Но, конечно, происхождение Булгарина и его претензии не определяют класс, который он обслуживал.

Родовитость аристократа Пушкина условна и литературна.

О ней без уважения говорит Вяземский, настоящий аристократ. Ганнибал – негр, больное место для аристократизма, с трудом исправляемое экзотикой. Аристократизм Пушкина связан с биографией Байрона и является частью его литературного облика.

Геральдический лев Пушкина совсем молоденький.

Привел в порядок русскую геральдику Павел I.

Русские бояре гербов не имели.

Ставили как свою печать случайные оттиски разных камней. Не всегда были поняты и эти оттиски.

Так, например, птичка с фаллусом обратилась впоследствии в птичку на пушке и стала гербом Смоленской губернии.

Несколько слов о Вячеполонском

Есть остроты, которые наворачиваются сами. Например -«не посол, а осел», «не критик, а крытик», «не Леф, а блеф». Эти остроты лежат так рядом, что употреблять не стоит.

Это пошло.

Неправильно также в подвале из восьми столбцов занимать четыре столбца цитатой.

Особенно если желаешь только доказать, что цитата плохая, вредная, и таких вещей не нужно печатать.

Неправильно начинать критическую статью – «я развернул книжку» или – «я заинтересовался», «я перелистал», «я заглянул».

Нельзя также начинать театральную рецензию со слов – «я пришел в театр и сел на кресло».

Все крайне беспомощно, так как начать читать книгу, не развернув ее, невозможно.

Поэтому, например, вещи, печатаемые В. Полонским, нельзя считать заметками журналиста.

Статьи неумелые, непрофессиональные.

Это произведения не журналиста, а – администратора.

Пишущий же администратор часто бывает похож на поющего театрального пожарного.

Генеральские привычки – называть людей «неведомыми» – нужно бросить. Если Родченко неведом Полонскому, то это факт не биографии Родченко, а биографии Полонского.

Конечно, неверно обвинять меня с моей книгой «Третья фабрика», вышедшей в 1926 году, в том, что я влиял на письма Родченко, написанные в 1925 году.

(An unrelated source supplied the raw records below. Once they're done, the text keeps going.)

/-- LIM_DERIVE (R209): the limits of every line of the range that qualifies, from the baselines kept at launch, under one closing mark.
`ecc` is what its reads find; a record or baseline of a live line that cannot be read ends it with status 3, reason 6, nothing written
(R228). -/
def execLimDerive (t tally : Nat) (ecc : EccFinds) (s : State) : Host.Outcome State Fault Refusal :=
  let s := s.at t
  match s.runningTally tally 0x11 with
  | none => .next (s.lateStop tally 0x11 id)
  | some x =>
    let s := s.eccFinds ecc
    let lost := (List.range 64).any (fun i =>
      let (lo, n) := s.linesIn i (x.arg 0) (x.arg 1)
      s.anyPoison (spectralRec lo) (16 * n))
    if lost || decide (x.aux = 1) then .next (s.tallyEnds tally 3 6 0 0)
    else
    let base (p : Nat) : Nat := SMap.get (fun _ => 0) x.kept p
    let ps := ((List.range 64).flatMap (fun i =>
      let (lo, n) := s.linesIn i (x.arg 0) (x.arg 1)
      if n = 0 then [] else (s.listedSpectral i).filter (fun p => decide (lo ≤ p) && decide (p < lo + n)))).filter (fun p =>
        decide (s.rdLe (spectralRec p + 10) 2 / 4 % 2 = 1) && decide (s.fv P.SPXC R.SPX_LEARN_n_min ≤ base p / 2 ^ 32 % 65536))
    let s1 := ps.foldl (fun (s' : State) p =>
      let mean := base p % 65536
      let spread := base p / 65536 % 65536
      let inv := decide (s.rdLe (spectralRec p + 10) 2 / 8 % 2 = 1)
      s'.nodeWrite (spectralRec p) (leBytes 2 (derivedLimit mean spread (x.arg 2) inv) ++ leBytes 2 (derivedLimit mean spread (x.arg 3) inv))) s
    if s.touchesStalled s1 then .next s else
    .next ((s1.squash 1 (fun p => decide (x.arg 0 ≤ p) && decide (p ≤ x.arg 1))).tallyDone tally ps.length 0)

/-! ### Commit (R201, R202) -/

/-- A half of a plane is latched at the commit frontier (R202). -/
def State.halfLatched (s : State) (i h : Nat) : Bool :=
  match s.pte.atPlane with
  | some x => decide (x.plane = i) && decide (x.half = h)
  | none => false

/-- The build number after a restart (R200): 1 where a restart was asked for before the record ended that no build has taken, and for
modes 1 and 2 in a new run. -/
def SpxPl.buildNo (x : SpxPl) (b : SpxBuild) : Nat :=
  let avg := b.cfg / 16 % 4
  if b.restarts ≠ x.taken ∨ (b.run ≠ x.run ∧ (avg = 1 ∨ avg = 2)) then 1 else x.builds + 1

Но вообще недостойно марксиста представлять историю литературы так, что будто бы в ней люди друг друга портят.

Манера печатать свои письма при жизни – старая. Вытеснение письмами и мемуарами «художественной прозы» – явление в истории литературы.

О том, что письма вытесняют из литературы выдумку, писал не Розанов, а Лев Толстой.

Так как случайно запевшего театрального пожарного нельзя включать в труппу, то ни аплодисментам, ни порицанию он не подлежит.

Заготовки I

Двухлетний ребенок говорит, неправильно употребляя словесные штампы: «Я с таким трудом потеряла карандаш».


К отцу Есенина, крестьянину, приехала делегация.

Он принял их в избе.

– Расскажите нам о вашем сыне!

Старик прошелся в валенках по комнате. Сел и начал:

– Была темная ночь. Дождь лил, как из ведра…


В одной редакции редактор спрашивал, получив толстую рукопись:

– Роман?

– Роман.

– Героиня Нина?

– Нина, – обрадовался подающий.

– Возьмите обратно, – мрачно отвечал редактор{193}.


Не годны для печатанья также рукописи, написанные чернилами разных цветов.


Крестьяне покупают на ярмарках фотографические карточки и вешают их на стенах изб, как украшения. Вероятно, не хватает генералов.


Во время войны многие наши пленные бродили по Центральной Европе. Они попадали из Германии в Сербию, в Турцию. Потом они попали в революцию. Трудно даже представить, насколько изменился крестьянин.


Сибирскому языку Всеволода Иванова обучал Горький. Для него Всеволод записал пять тысяч слов. Еще не все слова использованы. Если кому нужно, попросите. Может быть, подарит. Он писатель настоящий.


Сравнивал «L'Art poétique»{194} московского издания 1927 года с нашей «Поэтикой» 1919 года. До чего улучшилась бумага!


Моему знакомому цензор сказал: «У вас стиль удобный для цензурных сокращений».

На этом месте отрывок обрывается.